Currently, adding multiple metrics onto the same widget for an alarm is in the works and this feature is evolving based on customer feedback.

Adding Alarms on Dashboards

Let’s take a quick look at the utilizing the Alarms on a CloudWatch Dashboard. In the AWS Console, I will go to the CloudWatch service. When in the CloudWatch console, select Dashboards. I will click the Create dashboard button and create the CloudWatchBlog dashboard.

 

Upon creation of my CloudWatchBlog dashboard, a dialog box will open to allow me to add widgets to the dashboard. I will forego adding widgets for now since I want to focus on adding alarms on my dashboard. Therefore, I will hit the Cancel button here and go to the Alarms section of the CloudWatch console.

Once in the Alarms section of the CloudWatch console, you will see all of your alarms and the state of each of the alarms for the current region displayed.

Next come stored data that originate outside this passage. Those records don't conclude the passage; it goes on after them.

/-- 20_memory.md R57: in the fault state every write does nothing, and every read returns what the register map
says of the state as the fault left it. -/
def Obligations.FaultStateIgnoresWritesAndAnswersReads : Prop :=
  ∀ (s : State) (rest : List HostAction), s.status.fault = true →
    (∀ r d, s.pending = .write r d :: rest → step s = .next { s with pending := rest }) ∧
    (∀ r, s.pending = .read r :: rest →
      step s = .next { s with pending := rest, returned := s.returned ++ [s.hostRead r] })

/-- 20_memory.md R56: the register map, reads and writes, every row. -/
def Obligations.HostRegisterMap : Prop :=
  ∀ s : State, s.txt.wf = true →
    (s.hostRead 0x000 = 0 ∧ s.hostRead 0x001 = s.status.word ∧
      (s.hostRead 0x002).toNat = s.tlen.toNat ∧ s.hostRead 0x003 = 0 ∧
      s.hostRead 0x004 = s.imm.extractLsb' 0 32 ∧ s.hostRead 0x005 = s.imm.extractLsb' 32 32 ∧
      s.hostRead 0x006 = s.imm.extractLsb' 64 32 ∧ s.hostRead 0x007 = s.imm.extractLsb' 96 32 ∧
      (∀ r, 0x008 ≤ r.toNat → r.toNat ≤ 0x0FF → s.hostRead r = 0) ∧
      (∀ i, i < s.cfg.TCAP → (s.hostRead (BitVec.ofNat 32 (0x100 + i))).toNat = (s.txt.read i).toNat) ∧
      (∀ r, 0x100 + s.cfg.TCAP ≤ r.toNat → s.hostRead r = 0)) ∧
    (∀ (r : BitVec 32) (d : HostWord) (rest : List HostAction),
      s.status.fault = false → s.pending = .write r d :: rest →
      (r = 0x000 → step s = match decode d with
        | .error _ => .next (State.raiseFault { s with pending := rest } .illegalCommand)
        | .ok i => exec i { s with pending := rest }) ∧
      (r = 0x001 ∨ r = 0x003 ∨ (0x008 ≤ r.toNat ∧ r.toNat ≤ 0x0FF) ∨ 0x100 + s.cfg.TCAP ≤ r.toNat →
        step s = .next { s with pending := rest }) ∧
      (r = 0x002 → step s = .next { s with pending := rest, tlen := d.extractLsb' 0 16 }) ∧
      (r = 0x004 → step s =
        .next { s with pending := rest, imm := s.imm.extractLsb' 32 96 ++ d }) ∧
      (r = 0x005 → step s =
        .next { s with pending := rest, imm := s.imm.extractLsb' 64 64 ++ d ++ s.imm.extractLsb' 0 32 }) ∧
      (r = 0x006 → step s =
        .next { s with pending := rest, imm := s.imm.extractLsb' 96 32 ++ d ++ s.imm.extractLsb' 0 64 }) ∧
      (r = 0x007 → step s =
        .next { s with pending := rest, imm := d ++ s.imm.extractLsb' 0 96 }) ∧
      (∀ i, i < s.cfg.TCAP → r = BitVec.ofNat 32 (0x100 + i) → ∃ t, step s = .next t ∧
        t = { s with pending := rest, txt := t.txt } ∧ t.txt.read i = d.extractLsb' 0 8 ∧
        ∀ j, j ≠ i → t.txt.read j = s.txt.read j))

/-- 10_state.md R26: the places of the fields in the data read from STATUS. -/
def Obligations.StatusReadsItsFields : Prop :=
  ∀ s : State,
    (s.hostRead 0x001).toNat =
      (if s.status.fault then 1 else 0) + 2 * s.status.fcause.toNat +
        16 * (if s.status.perr then 1 else 0) + 32 * s.status.cmp.toNat ∧
    (s.hostRead 0x001).extractLsb' 7 25 = 0

/-- 20_memory.md R52: IMM0 is the low word and IMM3 the high one, and the top bit of IMM3 is the sign of the
small integer that LDI reads. -/
def Obligations.ImmWordsAreLittleEndian : Prop :=
  (∀ (m : BitVec 128) (i j : Fin 4) (d : HostWord),
    immWord (setImmWord m i d) j = if j = i then d else immWord m j) ∧
  (∀ s : State,
    s.imm = s.hostRead 0x007 ++ s.hostRead 0x006 ++ s.hostRead 0x005 ++ s.hostRead 0x004) ∧
  (∀ s : State, s.immOperand < 0 ↔ (s.hostRead 0x007).msb = true)

/-- 20_memory.md R59: a read changes nothing but what the host has been returned and its own list, two reads
return the same data, and outside CMD a write twice is a write once, with no value register and no STATUS
field touched. -/
def Obligations.ReadsHaveNoSideEffectsAndWritesRepeat : Prop :=
  ∀ (s : State) (rest : List HostAction),
    (∀ r, s.pending = .read r :: .read r :: rest →
      State.after 2 s = some { s with
        pending := rest, returned := s.returned ++ [s.hostRead r, s.hostRead r] }) ∧
    (∀ r d, r ≠ 0x000 → s.txt.wf = true → s.pending = .write r d :: .write r d :: rest → ∃ t,
      step { s with pending := .write r d :: rest } = .next t ∧ State.after 2 s = some t ∧
      t.v = s.v ∧ t.status = s.status)

/-- 60_exceptions.md R214, 70_reset_and_hazards.md R221: with nothing for it to do CORE is idle with its state
held. That a step with no host action left is such an idle step is the model's reading (DEDUCED, log entry
4). -/
def Obligations.IdleCoreHoldsItsState : Prop :=
  ∀ s : State, s.pending = [] → step s = .next s

/-- 20_memory.md R55, R60, 70_reset_and_hazards.md R224, 10_state.md R34: a step performs the host's first action,
leaves the later ones, keeps the configuration, and returns data for a read only. The lists are the model's own
(log entries 2 and 3). -/
def Obligations.StepTakesTheFirstActionOnly : Prop :=
  ∀ (s t : State) (a : HostAction) (rest : List HostAction),
    s.pending = a :: rest → step s = .next t →
    t.pending = rest ∧ t.cfg = s.cfg ∧
    t.returned = s.returned ++ (readsOf [a]).map s.hostRead

/-! ## Reset -/

/-- 10_state.md R33: every piece of state after reset, in every configuration. -/
def Obligations.ResetValues : Prop :=
  ∀ c : Config,
    (∀ r, (State.resetOf c).readV r = List.replicate c.L 0 ∧
      canonical c ((State.resetOf c).readV r) = true ∧ (State.resetOf c).intAt r = 0) ∧
    (State.resetOf c).imm = 0 ∧ (State.resetOf c).tlen = 0 ∧
    (∀ i, (State.resetOf c).txt.read i = 0x00) ∧
    (State.resetOf c).status.fault = false ∧ (State.resetOf c).status.fcause = 0 ∧
    (State.resetOf c).status.perr = false ∧ (State.resetOf c).status.cmp = 0b00

/-- 70_reset_and_hazards.md R220: a reset between two transactions, in either state, sets everything to its reset
value, whatever came before; and no other action leaves the fault state. What survives in the model is the
configuration and the host's two lists (DEDUCED, log entry 5). -/
def Obligations.ResetActionSetsEverything : Prop :=
  ∀ (s : State) (rest : List HostAction),
    (s.pending = .reset :: rest →
      step s = .next { State.resetOf s.cfg with pending := rest, returned := s.returned }) ∧
    (∀ a t, a ≠ .reset → s.pending = a :: rest → s.status.fault = true → step s = .next t →
      t.status.fault = true)

/-! ## Faults -/

/-- 60_exceptions.md R204: fault entry sets FAULT and the cause code and writes nothing else, and a command that
faults does exactly that. -/
def Obligations.FaultEntryWritesOnlyFaultAndCause : Prop :=
  ∀ (s : State) (e : Cause),
    (s.raiseFault e).status.fault = true ∧
    (s.raiseFault e).status.fcause = (match e with
      | .divisionByZero => 1
      | .illegalCommand => 2
      | .textLength => 3) ∧
    FaultFrame s (s.raiseFault e) ∧ (s.raiseFault e).txt = s.txt ∧ (s.raiseFault e).v = s.v ∧
    ∀ i t, s.status.fault = false → exec i s = .next t → t.status.fault = true →
      ∃ e', t = s.raiseFault e'

/-- 60_exceptions.md R205: while no reset comes, every later host write is without effect and every read is
answered from the state as the fault left it; a reset leaves the fault state and loses every value register. -/
def Obligations.FaultStateLastsUntilReset : Prop :=
  (∀ (k : Nat) (s : State), s.status.fault = true → .reset ∉ s.pending.take k →
    State.after k s = some { s with
      pending := s.pending.drop k,
      returned := s.returned ++ (readsOf (s.pending.take k)).map s.hostRead }) ∧
  (∀ (s : State) (rest : List HostAction), s.pending = .reset :: rest →
    ∃ t, step s = .next t ∧ t.status.fault = false ∧ ∀ r, t.readV r = List.replicate s.cfg.L 0)

/-- 10_state.md R30: FAULT and FCAUSE are 0 after reset; until a reset, FAULT once set stays and keeps its cause,
FCAUSE is not written in the running state, and a fault that is taken has one of the three causes. -/
def Obligations.FaultIsTakenOnceBetweenResets : Prop :=
  (∀ c, (State.resetOf c).status.fault = false ∧ (State.resetOf c).status.fcause = 0) ∧
  (∀ (s t : State) (a : HostAction) (rest : List HostAction),
    a ≠ .reset → s.pending = a :: rest → step s = .next t →
    (s.status.fault = true → t.status.fault = true ∧ t.status.fcause = s.status.fcause) ∧
    (s.status.fault = false → t.status.fault = false → t.status.fcause = s.status.fcause) ∧
    (s.status.fault = false → t.status.fault = true →
      t.status.fcause = 1 ∨ t.status.fcause = 2 ∨ t.status.fcause = 3))

/-- 60_exceptions.md R201: DIVMOD with a zero divisor takes DivisionByZero, whatever the dividend, and writes
nothing else; no other command takes it. -/
def Obligations.DivisionByZeroIsRaisedByDivmodAlone : Prop :=
  ∀ s : State,
    (∀ vq vr va vb, vq ≠ vr → s.canonicalAt vb = true → s.intAt vb = 0 →
      exec (.divmod vq vr va vb) s =
        .next { s with status := { s.status with fault := true, fcause := 1 } }) ∧
    (∀ i t, s.inv = true → s.status.fault = false → exec i s = .next t → t.status.fault = true →
      t.status.fcause = 1 → ∃ vq vr va vb, i = .divmod vq vr va vb ∧ s.intAt vb = 0)

/-- 60_exceptions.md R207: PARSE with `TLEN > TCAP` takes TextLength before any byte is read, and writes nothing
else; no other command takes it. -/
def Obligations.TextLengthIsRaisedByParseAlone : Prop :=
  ∀ s : State,
    (∀ vd, s.cfg.TCAP < s.tlen.toNat → exec (.parse vd) s =
      .next { s with status := { s.status with fault := true, fcause := 3 } }) ∧
    (∀ i t, s.status.fault = false → exec i s = .next t → t.status.fault = true →
      t.status.fcause = 3 → (∃ vd, i = .parse vd) ∧ s.cfg.TCAP < s.tlen.toNat)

As we mentioned earlier, there are three types of alarm states and as you can see in my console above that all of the different alarms states for various alarms are being displayed. If desired, you can adjust your filter on the console to display alarms filtered by the alarm state type.

As an example, I am only interested in viewing the alarms with an alarm state of ALARM. Therefore, I will adjust the filter to show only the alarms in the current region with an alarm state as ALARM.

Now only the two alarms that have a current alarm state of ALARM are displayed. One of these alarms is for monitoring the provisioned write capacity units of an Amazon DynamoDB table, and the other is to monitor the CPU utilization of my active Amazon Elasticsearch instance.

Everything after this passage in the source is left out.